Unicorn Scales and Dog Shit on Torstraße
Kyary Pamyu Pamyu’s Pon Pon Pon was the first video I ever watched that made me feel like my brain had been emptied out and refilled with something sweet and wrong and fluorescent. Before you play it, I recommend assembling the following: strawberry sauce, LSD, ice cream, Smarties, bath salts, pure caffeine, and a pinch of unicorn scales. Mix them in a sand mold, put it in your mouth, smoke it, sit on it—your choice. After four minutes neither you nor anyone who knows you will be quite the same. That’s not hyperbole. That’s the contract Kyary Pamyu Pamyu offers and then delivers on completely.
Daisy Lowe shot for Playboy that year, and for once the magazine remembered what it was supposed to be. She was twenty-two, daughter of Pearl Lowe and Gavin Rossdale, and the pool photos were the kind of thing you save to your hard drive and then feel slightly embarrassed about—except you don’t, not really, because they’re actually beautiful. The German edition of Playboy had spent years stripping has-been celebrities and soap opera nobodies, so when they got something genuinely gorgeous it felt like stumbling onto a good meal in a bad neighborhood.
The Berlin piece is the one that stays with me. It opens with rage: ten degrees colder than anywhere else, wind in your face, dog shit underfoot, bag strap broken, cab driver won’t shut up, favorite graffiti buffed off the wall on Torstraße. Five months in tropical heat at forty degrees and then straight back into the worst European winter, which in Berlin is a very specific kind of worst. You’re back in the place you love and it’s actively attacking you and you’re screaming FUCK DIS SHIT ALTER into the street at nobody. And then you’re home. It’s a love letter because it has to be—the city is so much itself that even when it’s ruining your day it’s still the only place that feels right.
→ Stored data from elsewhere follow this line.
/-! ## The end of a hold -/

/-- A context whose held request has been completed, with no packet in its window. -/
def Ctx.passed (c : Ctx) : Ctx := { c with next := (c.next + 1) % 2 ^ 24, hold := none, full := false, gapOn := false }

/-- The held request is completed, and NEXT passes it. -/
def Dev.endHold (d : Dev) (p : Pkt) (c : Ctx) (st : Nat) : Dev := ((d.completeReq p st c.lane).passHeld c.ckey).rsqRetry

/-- The one packet is completed: it is gone, and its completion is made. -/
theorem Dev.completeReq_net {d : Dev} {p : Pkt} (h : d.net.pkts = [p]) (st lane : Nat) :
    (d.completeReq p st lane).net.pkts = []
    ∧ (d.completeReq p st lane).net.outbox = d.net.outbox ++ [answerReq p 0x21 st (if lane = boltLane then 1 else 0)]
    ∧ (d.completeReq p st lane).net.flows = d.net.flows ∧ (d.completeReq p st lane).net.ctxs = d.net.ctxs := by
  obtain ⟨d₁, hd₁, hnet⟩ : ∃ d₁ : Dev, d.completeReq p st lane = d₁.endPkt p.id
      ∧ d₁.net = (d.send (answerReq p 0x21 st (if lane = boltLane then 1 else 0))).net := by
    refine ⟨_, rfl, ?_⟩
    split
    · rfl
    · exact ((Dev.Logs.refl _).countEv _ _ _ _).net
  have hpkts : d₁.net.pkts = [p] := (congrArg Net.pkts hnet).trans h
  have hstill := (Dev.Frees.endPkt (Dev.pkt_of_single hpkts)).still
  rw [hd₁]
  refine ⟨Dev.pkts_endPkt_of_only hpkts, (d₁.outbox_endPkt _).trans (congrArg Net.outbox hnet), ?_, ?_⟩
  · have e : (d₁.endPkt p.id).net.flows = d₁.net.flows := by have e := congrArg (fun x : Dev => x.net.flows) hstill; exact e
    rw [e, hnet]
    rfl
  · have e : (d₁.endPkt p.id).net.ctxs = d₁.net.ctxs := by have e := congrArg (fun x : Dev => x.net.ctxs) hstill; exact e
    rw [e, hnet]
    rfl

theorem Dev.heldOf_of_empty {d : Dev} (h : d.net.pkts = []) (k : CtxKey) : d.heldOf k = [] := by
  unfold Dev.heldOf
  rw [h]
  rfl

/-- With no packet left, NEXT of the one context moves on and its hold ends. -/
theorem Dev.passHeld_of_empty {d : Dev} {c : Ctx} (hpkts : d.net.pkts = []) (hctxs : d.net.ctxs = [c]) (hlearn : c.learning = false) :
    d.passHeld c.ckey = d.setCtxs [c.passed] := by
  have hmod : d.modCtx c.ckey (fun c => { c with next := (c.next + 1) % 2 ^ 24, hold := none, gapOn := false })
      = d.setCtxs [{ c with next := (c.next + 1) % 2 ^ 24, hold := none, gapOn := false }] := by
    unfold Dev.modCtx
    rw [hctxs]
    simp
  have hheld : (d.setCtxs [{ c with next := (c.next + 1) % 2 ^ 24, hold := none, gapOn := false }]).heldOf c.ckey = [] :=
    Dev.heldOf_of_empty hpkts _
  have hctx : (d.setCtxs [{ c with next := (c.next + 1) % 2 ^ 24, hold := none, gapOn := false }]).ctx c.ckey
      = some { c with next := (c.next + 1) % 2 ^ 24, hold := none, gapOn := false } := by
    simp [Dev.ctx, Dev.setCtxs, Ctx.ckey]
  unfold Dev.passHeld
  rw [hmod]
  unfold Dev.runCtx
  rw [hheld]
  unfold Dev.advance
  rw [hctx]
  dsimp only
  rw [hheld]
  simp [hlearn, Dev.modCtx, Dev.setCtxs, Ctx.ckey, Ctx.passed]

theorem Dev.rsqRetry_of_empty {d : Dev} (h : d.net.pkts = []) : d.rsqRetry = d := by
  unfold Dev.rsqRetry
  rw [h]
  rfl

theorem Dev.endHold_eq {d : Dev} {p : Pkt} {c : Ctx} (hpkts : d.net.pkts = [p]) (hctxs : d.net.ctxs = [c]) (hlearn : c.learning = false)
    (st : Nat) : d.endHold p c st = (d.completeReq p st c.lane).setCtxs [c.passed] := by
  obtain ⟨hgone, -, -, hkept⟩ := Dev.completeReq_net hpkts st c.lane
  unfold Dev.endHold
  rw [Dev.passHeld_of_empty hgone (hkept.trans hctxs) hlearn, Dev.rsqRetry_of_empty (d := (d.completeReq p st c.lane).setCtxs [c.passed]) hgone]

/-! ## What the terminal makes of the hold -/

section
variable {s : State} {p : Pkt} {c : Ctx} (h : HeldAtNext s p c)
include h

theorem ckey_of_heldAtNext : p.ckey = ⟨p.src, p.dst, 1, p.psnValid⟩ := by
  unfold Pkt.ckey
  rw [h.vl]
  rfl

theorem heldAt_of_heldAtNext : s.d.heldAt p.ckey = some (c, p) := by
  obtain ⟨hctxs, hkey, hhold, -⟩ := h.context
  have hctx : s.d.ctx p.ckey = some c := by simp [Dev.ctx, hctxs, hkey]
  unfold Dev.heldAt
  rw [hctx]
  simp [hhold, Dev.pkt_of_single h.only]

/-- The hold ends as R218 says, where both ERR of the flow were reset before, and at most counts besides. -/
theorem holdEnds_of_makes {i : Instr} {d : Dev} {st : Nat} (hm : MakesThenRoutes i s (d.endHold p c st))
    (hlogs : (s.d.resetErr p.src p.dst).Logs d) : HoldEnds i s { s with d := (d.endHold p c st).settle } p c (st % 16) := by
  obtain ⟨hctxs, hkey, hhold, hlearn⟩ := h.context
  have hnet := hlogs.net
  have hpkts : d.net.pkts = [p] := (congrArg Net.pkts hnet).trans h.only
  have hdctxs : d.net.ctxs = [c] := (congrArg Net.ctxs hnet).trans hctxs
  have hend := Dev.endHold_eq hpkts hdctxs hlearn st
  obtain ⟨hgone, hout, hflows, -⟩ := Dev.completeReq_net hpkts st c.lane
  have hmade : (d.endHold p c st).net.outbox = [answerReq p 0x21 st (if c.lane = boltLane then 1 else 0)] := by
    have hcalm : d.net.outbox = [] := (congrArg Net.outbox hnet).trans h.calm.1
    rw [hend]
    exact hout.trans (by rw [hcalm]; rfl)
  have hvl : c.passed.ckey.vl = 1 := by
    show c.ckey.vl = 1
    rw [hkey, ckey_of_heldAtNext h]
  obtain ⟨hsettled, hrequests⟩ := Dev.settle_keepsFlows (d := d.endHold p c st) (by rw [hend]; exact hgone) hmade
    (answerReq_completing p st _) fun k hk => by
      have hne : (c.passed.ckey == k) = false := beq_eq_false_iff_ne.2 fun e => by rw [e, hk] at hvl; cases hvl
      rw [hend]
      show [c.passed].find? (fun c => c.ckey == k) = none
      rw [List.find?_singleton, hne]
      rfl
  have hflow : (d.endHold p c st).settle.flow p.src p.dst = { s.d.flow p.src p.dst with errW := 0, errA := 0 } := by
    rw [Dev.flow_congr (d := s.d.resetErr p.src p.dst), Dev.flow_resetErr]
    rw [hsettled, hend]
    exact hflows.trans (congrArg Net.flows hnet)
  refine ⟨⟨rfl, rfl, ?_⟩, sendsSome_of_makes hm (hmade ▸ List.mem_singleton_self _) (answerReq_reply p 0x21 st _ (by decide)), ?_, ?_, ?_⟩
  · rw [hend]
    have hsoft : s.d.Soft d := ((Dev.Soft.refl s.d).setFlow _).trans hlogs.soft
    exact ((hsoft.completeReq p st c.lane).setCtxs _).settle
  · have hself : (c.passed.ckey == p.ckey) = true := beq_iff_eq.2 hkey
    show (d.endHold p c st).settle.ctx p.ckey = some c.passed
    rw [hrequests _ (hkey ▸ hvl), hend]
    show [c.passed].find? (fun c => c.ckey == p.ckey) = _
    rw [List.find?_singleton, hself]
    rfl
  · show ((d.endHold p c st).settle.flow p.src p.dst).errA = 0 ∧ _
    rw [hflow]
    exact ⟨rfl, rfl⟩
  · show ((d.endHold p c st).settle.flow p.src p.dst).outA = _ ∧ _
    rw [hflow]
    exact ⟨rfl, rfl⟩

/-! ## FENCE and FLAG_HOLD_EXPIRY -/

theorem fence_makes (hopc : p.opc = 0x15) : MakesThenRoutes (.fence p.id) s (if (s.d.flow p.src p.dst).outA = 0 then
    (s.d.resetErr p.src p.dst).endHold p c (s.d.flow p.src p.dst).errA else s.d) := by
  refine ⟨?_, rfl⟩
  show fenceMade p.id s = _
  simp only [fenceMade, onDev_eq, Dev.pkt_of_single h.only, heldAt_of_heldAtNext h, hopc, true_and]
  rfl

theorem fence_completes (hopc : p.opc = 0x15) (hout : (s.d.flow p.src p.dst).outA = 0) :
    Completes (.fence p.id) s (fun t => HoldEnds (.fence p.id) s t p c ((s.d.flow p.src p.dst).errA % 16)) := by
  have hm := fence_makes h hopc
  rw [if_pos hout] at hm
  exact completes_of_makes hm (holdEnds_of_makes h hm (Dev.Logs.refl _))

theorem fence_waits (hopc : p.opc = 0x15) (hout : (s.d.flow p.src p.dst).outA ≠ 0) : Completes (.fence p.id) s (fun t => t = s) := by
  have hm := fence_makes h hopc
  rw [if_neg hout] at hm
  exact completes_of_makesNothing hm h.calm.1 rfl
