-- ==== Sys2Proof/Laws/Instr.lean ====
section
/-! SUPPORT. The forms that several instructions share, each in the equations that later proofs cite: the two-register
arithmetic, the jump to a register, the conditional jump, and the flags byte. -/

namespace Sys2Proof.Machine

/-- R160, R165: with both operands naming registers the result goes to the first and PC advances by 3. -/
theorem arithmetic_names (op : Nat → Nat → Nat) {a b : Byte} {i j : Fin 8} (s : State) (ha : a.toNat = i.val)
    (hb : b.toNat = j.val) :
    arithmetic op a b s =
      .ok ((s.setReg i (trunc8 (op (s.reg i).toNat (s.reg j).toNat))).advance 3) := by
  simp only [arithmetic, checkReg_names ha, checkReg_names hb]
  rfl

/-- R106: the operand `a` is checked first. -/
theorem arithmetic_first_outOfRange (op : Nat → Nat → Nat) {a : Byte} (b : Byte) (s : State) (ha : 8 ≤ a.toNat) :
    arithmetic op a b s = .error (.registerOutOfRange a) := by
  simp only [arithmetic, checkReg_outOfRange ha]
  rfl

/-- R106: then the operand `b`. -/
theorem arithmetic_second_outOfRange (op : Nat → Nat → Nat) {a b : Byte} {i : Fin 8} (s : State)
    (ha : a.toNat = i.val) (hb : 8 ≤ b.toNat) : arithmetic op a b s = .error (.registerOutOfRange b) := by
  simp only [arithmetic, checkReg_names ha, checkReg_outOfRange hb]
  rfl

/-- R215: the jump goes to the register's value. -/
theorem jumpToReg_names {a : Byte} {i : Fin 8} (s : State) (ha : a.toNat = i.val) :
    jumpToReg a s = .ok (s.jump (s.reg i)) := by
  simp only [jumpToReg, checkReg_names ha]
  rfl

theorem jumpToReg_outOfRange {a : Byte} (s : State) (ha : 8 ≤ a.toNat) :
    jumpToReg a s = .error (.registerOutOfRange a) := by
  simp only [jumpToReg, checkReg_outOfRange ha]
  rfl

/-- R220, R225: a taken branch is the jump, with its check. -/
theorem conditionalJump_taken {op : Opcode} (a : Byte) {s : State} (h : branchTaken op s.fl = true) :
    conditionalJump op a s = jumpToReg a s := by
  simp only [conditionalJump, h, if_true]

/-- R220, R225: a branch not taken advances by 2 and checks no register. -/
theorem conditionalJump_notTaken {op : Opcode} (a : Byte) {s : State} (h : branchTaken op s.fl = false) :
    conditionalJump op a s = .ok (s.advance 2) := by
  simp [conditionalJump, h]

/-- R105: the arbiter for JEQ and for JNE. -/
@[simp] theorem branchTaken_jeq (f : Flags) : branchTaken .jeq f = f.e := by simp [branchTaken]

@[simp] theorem branchTaken_jne (f : Flags) : branchTaken .jne f = !f.e := by simp [branchTaken]

/-- R48: the flags byte keeps all three flags. -/
@[simp] theorem Flags.ofByte_toByte (f : Flags) : Flags.ofByte f.toByte = f := by
  obtain ⟨e, l, g⟩ := f
  cases e <;> cases l <;> cases g <;> rfl

end Sys2Proof.Machine
end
Solitude I’ve thought about differently at different points in my life. The distinction that keeps coming back: alone isn’t the same as lonely, even when they overlap in the middle of an ordinary afternoon. There are people who move through the world naturally solo and people who need to be surrounded, and both are fine, and the extremes of both are disasters. I’ve never fully resolved where I sit on that axis.
Emily Scarlett Romain was twenty-three and photographing everything on 35mm—night adventures in strangers’ apartments, a trip to Berlin, a fat stupid-looking cat. The prints were showing in London galleries. What gets me about that kind of work is the way she made the ordinary look like something she was going to miss before she even left the room. You recognize that feeling immediately. You know exactly what it costs.